Analysis of Clinical Efficacy and Adverse Effects of β-Blocking Agents Used Clinically for Chronic Heart Failure

Risa Takayanagi; Kaori Fujito; Koji Kimura; Yasuhiko Yamada

doi:10.1248/bpb.b16-00992

Abstract

Clinical efficacy and adverse effects of the β-blocking agents, carvedilol, bisoprolol, and metoprolol were analyzed theoretically, and then compared quantitatively, for the purpose of determining their proper use for chronic heart failure. Initially, we evaluated occupancy binding to the β₁ and β₂ receptors (Фss^β₁ and Фss^β₂) by these drugs. Thereafter, we examined the relationship between Фss^β₁ values and left ventricular ejection fraction (LVEF) increase rate to determine efficacy.
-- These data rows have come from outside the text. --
-- ==== Sys2Proof/Machine/Dispatch.lean ====
section
/-! DEFINITION. One arm per operation of the opcode table, each one call of the operation's meaning. -/

namespace Sys2Proof.Machine

def exec (i : Instr) (s : State) : Host.Outcome State Fault Refusal :=
  match i with
  | .encbcd value => Sys2Proof.Machine.execEncbcd value s
  | .decbcd byte tm om => Sys2Proof.Machine.execDecbcd byte tm om s
  | .clamp value lo hi => Sys2Proof.Machine.execClamp value lo hi s
  | .timeenc second minute hour osc mode meridian => Sys2Proof.Machine.execTimeenc second minute hour osc mode meridian s
  | .timedec a b c => Sys2Proof.Machine.execTimedec a b c s
  | .dateenc dow dom month year => Sys2Proof.Machine.execDateenc dow dom month year s
  | .datedec a b c d => Sys2Proof.Machine.execDatedec a b c d s
  | .mapoff offset => Sys2Proof.Machine.execMapoff offset s
  | .ramrd offset => Sys2Proof.Machine.execRamrd offset s
  | .ramwr offset value => Sys2Proof.Machine.execRamwr offset value s

end Sys2Proof.Machine
end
The result showed that the efficacy with carvedilol could be attained with a lower Фss^β₁ value than the others. Therefore, we constructed a model under the assumption that β-blocking agents exert both indirect action of LVEF increase through the β₁ receptor and direct action on ryanodine receptor 2. Using the model, it was suggested that these drugs have no differences in regard to the efficacy, while it was clarified theoretically that only carvedilol produces an effect that directly involves ryanodine receptor 2 at clinical doses. We also investigated decreases in heart rate and forced expiratory volume in 1 s as adverse effects of β-blocking agents using a ternary complex model. It was indicated that carvedilol is less likely to induce a heart rate decrease. Meanwhile, it was also suggested that the risk of an asthmatic attack was higher for carvedilol at clinical doses. Our results are considered useful for selection of a proper β-blocking agent and its administration at a reasonable dose for successful heart failure therapy.
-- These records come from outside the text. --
/-- The hours byte comes back under the same condition, the range of the hour that of the mode. -/
theorem hoursByte_decodeTime_eq_iff (b0 b1 b2 : Byte) : hoursByte (decodeTime b0 b1 b2) = b2 ↔
    b2.getLsbD 7 = false ∧ (b2.extractLsb' 0 4).toNat ≤ 9 ∧
      (if (decodeTime b0 b1 b2).is12HourMode then
        1 ≤ (decodeTime b0 b1 b2).hour.toNat ∧ (decodeTime b0 b1 b2).hour.toNat ≤ 12
      else (decodeTime b0 b1 b2).hour.toNat ≤ 23) := by
  have mode_kept : (decodeTime b0 b1 b2).is12HourMode = b2.getLsbD 6 := rfl
  rw [byte_eq_iff, extract_succ_eq_iff, mode_kept]
  cases mode : b2.getLsbD 6 with
  | true =>
    obtain ⟨unused, mode', pm, tens, ones⟩ := hoursByte_fields_of_12HourMode (t := decodeTime b0 b1 b2) mode
    obtain ⟨hour, meridian⟩ := decodeTime_of_12HourMode mode b0 b1
    have value := hour ▸ (decodeBcd_lowMask b2 (k := 1) (tm := 0x1) rfl).1
    have pm_kept : (hoursByte (decodeTime b0 b1 b2)).getLsbD 5 = b2.getLsbD 5 := by
      rw [pm, meridian]
      cases b2.getLsbD 5 <;> rfl
    rw [extract_succ_eq_iff, unused, mode', pm_kept, ← BitVec.toNat_inj, ← BitVec.toNat_inj, eq_comm (a := false)]
    refine and_congr_right' ?_
    simp only [true_and, if_true]
    omega
  | false =>
    obtain ⟨unused, mode', tens, ones⟩ := hoursByte_fields_of_24HourMode (t := decodeTime b0 b1 b2) mode
    obtain ⟨hour, -⟩ := decodeTime_of_24HourMode mode b0 b1
    have value := hour ▸ (decodeBcd_lowMask b2 (k := 2) (tm := 0x3) rfl).1
    rw [unused, mode', ← BitVec.toNat_inj, ← BitVec.toNat_inj, eq_comm (a := false)]
    refine and_congr_right' ?_
    simp only [true_and, Bool.false_eq_true, if_false]
    omega

/-- Settles O33: valid fields come back because nothing of them is clamped; bytes come back one by one. -/
theorem timeRoundTripOfValidValues : Obligations.TimeRoundTripOfValidValues := by
  constructor
  · intro second minute hour osc mode meridian s u hsecond hminute h12 h24
    exact timedec_timeenc_of_valid hsecond hminute h12 h24 s u
  · intro b0 b1 b2 s u
    have hdec := exec_timedec b0 b1 b2 s
    rw [payloadTime, ← encode_timeenc_payload] at hdec
    refine ⟨_, _, _, _, _, _, hdec, ?_⟩
    rw [exec_timeenc, next_ok_inj, bytes3_inj, secondsByte_decodeTime_eq_iff, minutesByte_decodeTime_eq_iff,
      hoursByte_decodeTime_eq_iff]
    constructor
    · rintro ⟨⟨digit₀, le₀⟩, ⟨unused₁, digit₁, le₁⟩, unused₂, digit₂, range₂⟩
      exact ⟨unused₁, unused₂, digit₀, digit₁, digit₂, le₀, le₁, range₂⟩
    · rintro ⟨unused₁, unused₂, digit₀, digit₁, digit₂, le₀, le₁, range₂⟩
      exact ⟨⟨digit₀, le₀⟩, ⟨unused₁, digit₁, le₁⟩, unused₂, digit₂, range₂⟩

/-! ## Bits that are ignored -/

/-- Flipping one bit shows in that bit only. -/
theorem getLsbD_flip_eq_iff {n k : Nat} (b : BitVec n) (hk : k < n) (i : Nat) :
    (b ^^^ BitVec.twoPow n k).getLsbD i = b.getLsbD i ↔ k ≠ i := by
  rw [BitVec.getLsbD_xor, BitVec.getLsbD_twoPow, decide_eq_true hk, Bool.true_and]
  by_cases h : k = i <;> simp [h]

/-- Flipping one bit shows in a field exactly when it is one of the field's bits. -/
theorem extract_flip_eq_iff {n k : Nat} (b : BitVec n) (hk : k < n) (start len : Nat) :
    (b ^^^ BitVec.twoPow n k).extractLsb' start len = b.extractLsb' start len ↔ k < start ∨ start + len ≤ k := by
  simp only [extract_eq_iff, getLsbD_flip_eq_iff b hk]
  constructor
  · intro other
    by_contra inside
    exact other (k - start) (by omega) (by omega)
  · omega

/-- Flipping a bit changes what is decoded under a tens mask of `j` low bits exactly when the masks keep the bit. -/
theorem decodeBcd_flip_eq_iff {j k : Nat} {tm : BitVec 4} (hm : tm.toNat = 2 ^ j - 1) (hk : k < 8) (b : Byte) :
    decodeBcd (b ^^^ BitVec.twoPow 8 k) tm 0xF = decodeBcd b tm 0xF ↔ 4 + j ≤ k := by
  have tens := extract_flip_eq_iff b hk 4 j
  have ones := extract_flip_eq_iff b hk 0 4
  rw [← BitVec.toNat_inj] at tens ones ⊢
  rw [(decodeBcd_lowMask _ hm).1, (decodeBcd_lowMask _ hm).1]
  omega

/-- No two meridians have one code (R19). -/
theorem Meridian.code_inj {m m' : Meridian} : m.code = m'.code ↔ m = m' := by
  cases m <;> cases m' <;> decide

/-- Format T tells every field of a TimeValue (R52). -/
theorem payloadTime_inj {t t' : TimeValue} : payloadTime t = payloadTime t' ↔
    t.second = t'.second ∧ t.minute = t'.minute ∧ t.hour = t'.hour ∧ t.oscillatorDisabled = t'.oscillatorDisabled ∧
      t.is12HourMode = t'.is12HourMode ∧ t.meridian = t'.meridian := by
  rw [payloadTime, payloadTime, append_inj, append_inj, append_inj, append_inj, append_inj, append_inj, ofBool_inj,
    ofBool_inj, Meridian.code_inj]
  tauto

/-- Format D tells every field of a DateValue (R52). -/
theorem payloadDate_inj {d d' : DateValue} : payloadDate d = payloadDate d' ↔
    d.dayOfWeek = d'.dayOfWeek ∧ d.dayOfMonth = d'.dayOfMonth ∧ d.month = d'.month ∧ d.year = d'.year := by
  rw [payloadDate, payloadDate, append_inj, append_inj, append_inj]
  tauto

/-- DATEDEC answers the decoded DateValue in format D and nothing else happens (R115). -/
theorem exec_datedec (b0 b1 b2 b3 : Byte) (s : State) :
    exec (.datedec b0 b1 b2 b3) s
      = .next { s with responses := ⟨.ok, payloadDate (decodeDate s.params b0 b1 b2 b3)⟩ :: s.responses } := rfl

/-- TIMEDEC ignores no bit of the seconds byte: bit 7 is the flag, the others are digits (R101). -/
theorem timedec_flip_seconds_ne {k : Nat} (hk : k < 8) (b0 b1 b2 : Byte) (s : State) :
    exec (.timedec (b0 ^^^ BitVec.twoPow 8 k) b1 b2) s ≠ exec (.timedec b0 b1 b2) s := by
  have second := decodeBcd_flip_eq_iff (j := 3) (tm := 0x7) rfl hk b0
  have flag := getLsbD_flip_eq_iff b0 hk 7
  rw [exec_timedec, exec_timedec, ne_eq, next_ok_inj, payloadTime_inj]
  simp only [decodeTime, second, flag]
  omega

/-- Of the minutes byte TIMEDEC ignores bit 7 (R101). -/
theorem timedec_flip_minutes_eq_iff {k : Nat} (hk : k < 8) (b0 b1 b2 : Byte) (s : State) :
    exec (.timedec b0 (b1 ^^^ BitVec.twoPow 8 k) b2) s = exec (.timedec b0 b1 b2) s ↔ k = 7 := by
  have minute := decodeBcd_flip_eq_iff (j := 3) (tm := 0x7) rfl hk b1
  rw [exec_timedec, exec_timedec, next_ok_inj, payloadTime_inj]
  simp only [decodeTime, minute, true_and, and_true]
  omega

/-- PM and AM tell the bit they were read from (R100). -/
theorem ite_pm_am_inj {a b : Bool} : (if a then Meridian.pm else .am) = (if b then .pm else .am) ↔ a = b := by
  cases a <;> cases b <;> decide

/-- Of the hours byte TIMEDEC ignores bit 7: in each mode the hour's mask, the mode bit and, in 12-hour mode, the PM bit cover
the others (R101). -/
theorem timedec_flip_hours_eq_iff {k : Nat} (hk : k < 8) (b0 b1 b2 : Byte) (s : State) :
    exec (.timedec b0 b1 (b2 ^^^ BitVec.twoPow 8 k)) s = exec (.timedec b0 b1 b2) s ↔ k = 7 := by
  have hour12 := decodeBcd_flip_eq_iff (j := 1) (tm := 0x1) rfl hk b2
  have hour24 := decodeBcd_flip_eq_iff (j := 2) (tm := 0x3) rfl hk b2
  have mode := getLsbD_flip_eq_iff b2 hk 6
  have pm := getLsbD_flip_eq_iff b2 hk 5
  rw [exec_timedec, exec_timedec, next_ok_inj, payloadTime_inj]
  by_cases hk6 : k = 6
  · have mode_differs : (b2 ^^^ BitVec.twoPow 8 k).getLsbD 6 ≠ b2.getLsbD 6 := fun h => mode.mp h hk6
    exact iff_of_false (fun ⟨_, _, _, _, h, _⟩ => mode_differs h) (by omega)
  · have mode_kept := mode.mpr hk6
    cases h : b2.getLsbD 6 with
    | true =>
      simp only [decodeTime, mode_kept, h, if_true, ite_pm_am_inj, hour12, pm, true_and]
      omega
    | false =>
      simp only [decodeTime, mode_kept, h, Bool.false_eq_true, if_false, hour24, true_and, and_true]
      omega

/-- Of the day-of-month byte DATEDEC ignores bits 7 and 6 (R122). -/
theorem datedec_flip_dayOfMonth_eq_iff {k : Nat} (hk : k < 8) (b0 b1 b2 b3 : Byte) (s : State) :
    exec (.datedec b0 (b1 ^^^ BitVec.twoPow 8 k) b2 b3) s = exec (.datedec b0 b1 b2 b3) s ↔ 6 ≤ k := by
  rw [exec_datedec, exec_datedec, next_ok_inj, payloadDate_inj, ← decodeBcd_flip_eq_iff (j := 2) (tm := 0x3) rfl hk b1]
  simp only [decodeDate, true_and, and_true]

/-- Of the month byte DATEDEC ignores bits 7 to 5 (R122). -/
theorem datedec_flip_month_eq_iff {k : Nat} (hk : k < 8) (b0 b1 b2 b3 : Byte) (s : State) :
    exec (.datedec b0 b1 (b2 ^^^ BitVec.twoPow 8 k) b3) s = exec (.datedec b0 b1 b2 b3) s ↔ 5 ≤ k := by
  rw [exec_datedec, exec_datedec, next_ok_inj, payloadDate_inj, ← decodeBcd_flip_eq_iff (j := 1) (tm := 0x1) rfl hk b2]
  simp only [decodeDate, true_and, and_true]

/-- DATEDEC ignores no bit of the year byte (R122). -/
theorem datedec_flip_year_ne {k : Nat} (hk : k < 8) (b0 b1 b2 b3 : Byte) (s : State) :
    exec (.datedec b0 b1 b2 (b3 ^^^ BitVec.twoPow 8 k)) s ≠ exec (.datedec b0 b1 b2 b3) s := by
  have year := decodeBcd_flip_eq_iff (j := 4) (tm := 0xF) rfl hk b3
  rw [exec_datedec, exec_datedec, ne_eq, next_ok_inj, payloadDate_inj]
  simp only [decodeDate, true_and, year]
  omega

/-- A bit among bits 7:3 makes a byte that has none of them larger than 7. -/
theorem flip_gt_seven {k : Nat} (hk : k < 8) (hk3 : 3 ≤ k) {b : Byte} (hb : b.toNat ≤ 7) :
    7 < (b ^^^ BitVec.twoPow 8 k).toNat := by
  have high := extract_flip_eq_iff b hk 3 5
  rw [← BitVec.toNat_inj, extract_toNat, extract_toNat] at high
  omega

/-- A day-of-week byte above 7 gives `DOW_FALLBACK` (R116). -/
theorem decodeDow_of_gt {b0 : Byte} (h : 7 < b0.toNat) (p : Params) :
    (decodeDow p b0).toNat = p.dowFallback.val + 1 := by
  rw [decodeDow, if_neg (by omega), fallbackOrdinal_toNat]

/-- Settles O37: byte by byte, the masks and the tested bits tell a flipped bit from the byte it was flipped in. -/
theorem decodersIgnoreExactlyTheUnusedBits : Obligations.DecodersIgnoreExactlyTheUnusedBits := by
  constructor
  · intro b0 b1 b2 s k hk
    exact ⟨timedec_flip_seconds_ne hk b0 b1 b2 s, timedec_flip_minutes_eq_iff hk b0 b1 b2 s,
      timedec_flip_hours_eq_iff hk b0 b1 b2 s⟩
  · intro b0 b1 b2 b3 s k hk
    exact ⟨datedec_flip_dayOfMonth_eq_iff hk b0 b1 b2 b3 s, datedec_flip_month_eq_iff hk b0 b1 b2 b3 s,
      datedec_flip_year_ne hk b0 b1 b2 b3 s,
      fun hk3 _ hle => ⟨_, _, _, _, exec_datedec _ b1 b2 b3 s, decodeDow_of_gt (flip_gt_seven hk hk3 hle) s.params⟩⟩

end Sys2Proof.Machine
end

section
/-!
PROOFS. The date register codec (spec/43_date.md): the register bytes of DATEENC (R110 to R114), the fields of DATEDEC (R115 to
R119), and the round trips between them (R121).
-/

namespace Sys2Proof.Machine

/-! ## One field in BCD -/

/-- A byte is its bits above the tens, the `j` bits of its tens and its low nibble. -/
theorem byte_eq_iff_digits {j : Nat} (hj : j ≤ 4) {x y : Byte} : x = y ↔
    x.extractLsb' (4 + j) (4 - j) = y.extractLsb' (4 + j) (4 - j) ∧ x.extractLsb' 4 j = y.extractLsb' 4 j ∧
      x.extractLsb' 0 4 = y.extractLsb' 0 4 := by
  simp only [extract_eq_iff]
  constructor
  · rintro rfl
    simp
  · rintro ⟨unused, tens, ones⟩
    refine BitVec.eq_of_getLsbD_eq fun i hi => ?_
    by_cases hi_ones : i < 4
    · simpa using ones i hi_ones
    by_cases hi_tens : i < 4 + j
    · have bit := tens (i - 4) (by omega)
      rwa [Nat.add_sub_cancel' (by omega)] at bit
    · have bit := unused (i - (4 + j)) (by omega)
      rwa [Nat.add_sub_cancel' (by omega)] at bit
Chronic heart failure is a pathological condition in which sufficient cardiac output cannot be maintained due to cardiac contractile dysfunction caused by myocardial failure, which produces hemostasis in the lungs and/or systemic venous system, resulting in impairment of daily life.^1,2) Cardiac contractile function regulates ejection of blood, required by peripheral organs, from the left ventricle to aorta, with left ventricular ejection fraction (LVEF) generally employed as its parameter. Cardiac contractile dysfunction is considered to be present when LVEF falls below 40–50% of that in healthy adults.^2,3) Moreover, in clinical trials of drugs given to treat heart failure, LVEF increase is used as a parameter to indicate efficacy.

For chronic heart failure therapy, angiotensin-converting enzyme inhibitors, angiotensin 2-receptor antagonists, and β-blocking agents are used.²⁾ Although β-blocking agents were previously contraindicated for conventional treatment, because they inhibit cardiac function, their usefulness for chronic heart failure caused by dilated cardiomyopathy, such as mortality decline and improvement of heart failure, was reported in large-scale clinical trials performed in the 1990s. Thus, β-blocking agents are now utilized with positive results.^4,5) Treatment with one of these agents for chronic heart failure is likely to aggravate heart failure symptoms when a maintenance dose is given from the start of administration. Accordingly, the standard administration method calls for starting with a minimal dose that is one-eighth (0.125%) that of the maximum maintenance dose, with doubling of the dose every 1–2 weeks or longer and setting the final dosage for continued therapy after more than 4 weeks.^6,7) In such cases, heart rate decrease and bronchoconstriction are adverse effects that should be monitored. In the present study, we performed a theoretical analysis of the efficacy and adverse effects of β-blocking agents used clinically for chronic heart failure for a quantitative comparative evaluation.

MATERIALS AND METHODS

Table 1 shows the initial dose as well as minimum and maximum maintenance doses of oral β-blocking agents presented in the package inserts. Since metoprolol was not approved for treatment of chronic heart failure in Japan at present, the doses were set based on the guidelines and the clinical trial method of other two drugs.^2,6,7)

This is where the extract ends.